Мы сидели молча. Я различал только неясную темную фигуру в кресле напротив.
— Послушай, Ален, оставим пустые слова и поговорим начистоту. Для тебя вопрос решен, тебе надо уехать. Так будет лучше для нас обоих. Ты будешь часто писать мне: в письмах люди не раздражаются. Будешь рассказывать о своей жизни, вернее, о той части своей жизни, о которой сможешь мне рассказать. Я стану заниматься твоими делами; если я заболею, достаточно послать телеграмму — «дион» будет ждать тебя в Бордо, и в тот же вечер ты приедешь в Мальтаверн.
— Да, на расстоянии тебе будет легче меня переносить, ты снова ко мне привыкнешь...
И на этот раз она не стала спорить. Но слышала ли она, поняла ли? Она спросила:
— Ты твердо решил ехать послезавтра? Один день, так или иначе, надо провести в Бордо...
— Нет, мама. Книги, которые я хочу взять с собой, у меня здесь. Автомобиль отвезет меня прямо к парижскому поезду. Он отходит в одиннадцать четыре.
— Но ведь почти все твои вещи на улице Шеврюс...
— У меня здесь есть все необходимое для студента, которым я собираюсь стать, а студента никто не станет приглашать в гости, он ни с кем не знаком.
— Но в конце концов у тебя завяжутся знакомства...
— Возможно... Но прежде чем пуститься в свет, я все-таки посмотрю, как одеваются в Париже. Вспомни, чего только не натерпелся бедный Люсьен де Рюбампре, когда явился в Париж, одетый по ангулемской моде.
— Какой еще Люсьен де Рюбампре? — спросила она рассеянно, словно не ожидая ответа.
— Полно, мама! Ты ведь читала «Утраченные иллюзии»! Я сам тебе давал.
— О, ты знаешь, я ведь не то что ты: у меня в голове ничего не держится, все сразу улетучивается.

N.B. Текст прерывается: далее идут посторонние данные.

theorem frameIn_within (p : Nat) (f : EthFrame) (s : State) : Within [.hif, .pmc, .disp, .cyc, .fio, .out] (some [0x38600, ringReg (35 + 2 * p) 28, 0x01D1C, 0x01D5C, 0x01D9C]) s (frameIn p f s) := by
  unfold frameIn
  repeat' first
    | with_reducible apply Within.refl
    | with_reducible assumption
    | (intro y; with_reducible refine Within.cut y ?_ ?_; (on_goal 2 => clear_value y; intro _); (on_goal 1 => subst y))
    | (intro y; clear_value y)
    | (intro y; subst y)
    | intro _
    | lift_lets -underBinder
    | ((with_reducible apply Within.step (deliver_within _ _ _)); (on_goal 2 => decide); (on_goal 2 => first | (simp [regsLe]; done) | (simp [regsLe, ringReg]; done)))
    | ((with_reducible apply Within.step (plantAck_within _ _ _)); (on_goal 2 => decide); (on_goal 2 => first | (simp [regsLe]; done) | (simp [regsLe, ringReg]; done)))
    | ((with_reducible apply Within.step (emit_within _ _)); (on_goal 2 => decide); (on_goal 2 => simp [regsLe]))
    | ((with_reducible apply Within.step (echoRx_within _ _)); (on_goal 2 => decide); (on_goal 2 => simp [regsLe]))
    | ((with_reducible apply Within.step (pmcAdd_within _ _ _)); (on_goal 2 => decide); (on_goal 2 => simp [regsLe]))
    | ((with_reducible apply Within.step (forwardFrame_within _ _ _)); (on_goal 2 => decide); (on_goal 2 => simp [regsLe]))
    | ((with_reducible apply Within.step (supervisionRx_within _ _ _)); (on_goal 2 => decide); (on_goal 2 => first | (simp [regsLe]; done) | (simp [regsLe, ringReg]; done)))
    | (simp -zeta only [Within.of_mk]; with_reducible refine Within.upd rfl ?_)
    | with_reducible apply Within.ite
    | with_reducible apply Within.foldl
    | split

theorem ringFrame_within (p : Nat) (f : EthFrame) (s : State) : Within [.hif, .pmc, .disp, .cyc, .fio, .out] (some [0x38608, 0x38604, 0x38600, ringReg (35 + 2 * p) 28, 0x01D1C, 0x01D5C, 0x01D9C]) s (ringFrame p f s) := by
  unfold ringFrame
  repeat' first
    | with_reducible apply Within.refl
    | with_reducible assumption
    | (intro y; with_reducible refine Within.cut y ?_ ?_; (on_goal 2 => clear_value y; intro _); (on_goal 1 => subst y))
    | (intro y; clear_value y)
    | (intro y; subst y)
    | intro _
    | lift_lets -underBinder
    | ((with_reducible apply Within.step (frameIn_within _ _ _)); (on_goal 2 => decide); (on_goal 2 => first | (simp [regsLe]; done) | (simp [regsLe, ringReg]; done)))
    | ((with_reducible apply Within.step (pmcAdd_within _ _ _)); (on_goal 2 => decide); (on_goal 2 => simp [regsLe]))
    | ((with_reducible apply Within.step (ringSeen_eq ‹ringSeen _ _ _ = _›)); (on_goal 2 => decide); (on_goal 2 => first | (simp [regsLe]; done) | (simp [regsLe, ringReg]; done)))
    | ((with_reducible apply Within.step (incReg_within _ _ _)); (on_goal 2 => decide); (on_goal 2 => first | (simp [regsLe]; done) | (simp [regsLe, ringReg]; done)))
    | (simp -zeta only [Within.of_mk]; with_reducible refine Within.upd rfl ?_)
    | with_reducible apply Within.ite
    | with_reducible apply Within.foldl
    | split

theorem portFrame_within (p : Nat) (f : EthFrame) (s : State) : Within [.hif, .pmc, .disp, .cyc, .fio, .out] (some [0x38608, 0x38604, 0x38600, ringReg (35 + 2 * p) 28, 0x01D1C, 0x01D5C, 0x01D9C]) s (portFrame p f s) := by
  unfold portFrame
  repeat' first
    | with_reducible apply Within.refl
    | with_reducible assumption
    | (intro y; with_reducible refine Within.cut y ?_ ?_; (on_goal 2 => clear_value y; intro _); (on_goal 1 => subst y))
    | (intro y; clear_value y)
    | (intro y; subst y)
    | intro _
    | lift_lets -underBinder
    | ((with_reducible apply Within.step (frameIn_within _ _ _)); (on_goal 2 => decide); (on_goal 2 => first | (simp [regsLe]; done) | (simp [regsLe, ringReg]; done)))
    | ((with_reducible apply Within.step (ringFrame_within _ _ _)); (on_goal 2 => decide); (on_goal 2 => first | (simp [regsLe]; done) | (simp [regsLe, ringReg]; done)))
    | (simp -zeta only [Within.of_mk]; with_reducible refine Within.upd rfl ?_)
    | with_reducible apply Within.ite
    | with_reducible apply Within.foldl
    | split

theorem macFail_within (p : Nat) (s : State) : Within [.pmc] (some [230412 + 64 * p]) s (macFail p s) := by
  unfold macFail
  repeat' first
    | with_reducible apply Within.refl
    | with_reducible assumption
    | (intro y; with_reducible refine Within.cut y ?_ ?_; (on_goal 2 => clear_value y; intro _); (on_goal 1 => subst y))
    | (intro y; clear_value y)
    | (intro y; subst y)
    | intro _
    | lift_lets -underBinder
    | ((with_reducible apply Within.step (incReg_within _ _ _)); (on_goal 2 => decide); (on_goal 2 => first | (simp [regsLe]; done) | (simp [regsLe, ringReg]; done)))
    | ((with_reducible apply Within.step (pmcAdd_within _ _ _)); (on_goal 2 => decide); (on_goal 2 => simp [regsLe]))
    | (simp -zeta only [Within.of_mk]; with_reducible refine Within.upd rfl ?_)
    | with_reducible apply Within.ite
    | with_reducible apply Within.foldl
    | split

Она принялась ворошить головешки в камине, упершись, как всегда, локтями в колени, и вдруг сказала:
— Надо телеграфировать этой особе, пусть встретит тебя на вокзале и посадит на поезд.
— Нет, мама. Меня уже не нужно сажать на поезд. Да и потом, я ненавижу вокзалы не меньше, чем кладбища. Я начну новую жизнь послезавтра, в одиннадцать четыре. Это будет мое второе рождение.
Жена Прюдана доложила, что ужин подан.
— Подумать только, — сказала мама, поднимаясь, — я поем с удовольствием: я проголодалась.
Мы сидели друг против друга под висячей лампой, она коптила, пахло керосином. Я вдруг почувствовал радость при мысли о скором отъезде в другой мир, в другую жизнь.
Нет, это была не радость — это было нетерпение, какое испытываешь в нескончаемом, душном туннеле: нужно вырваться из него во что бы то ни стало, как можно скорее, бежать навсегда, не оглядываясь, унося все свои сокровища в себе самом.
Мать тяжело поднялась из-за стола, и мы снова устроились, каждый в своем кресле. Она подбросила полено в камин и, как всегда, немного приподняла юбку, чтобы погреть ноги у огня. Не глядя на меня, она внезапно сказала:
— Вот я все думаю об этом, по-моему, тебе следует известить эту особу о своем отъезде и сообщить ей, когда отходит поезд.
— Тебе не кажется забавным, мама, что именно ты...
Я вовремя остановился, побоявшись причинить ей боль каким-нибудь неосторожным словом.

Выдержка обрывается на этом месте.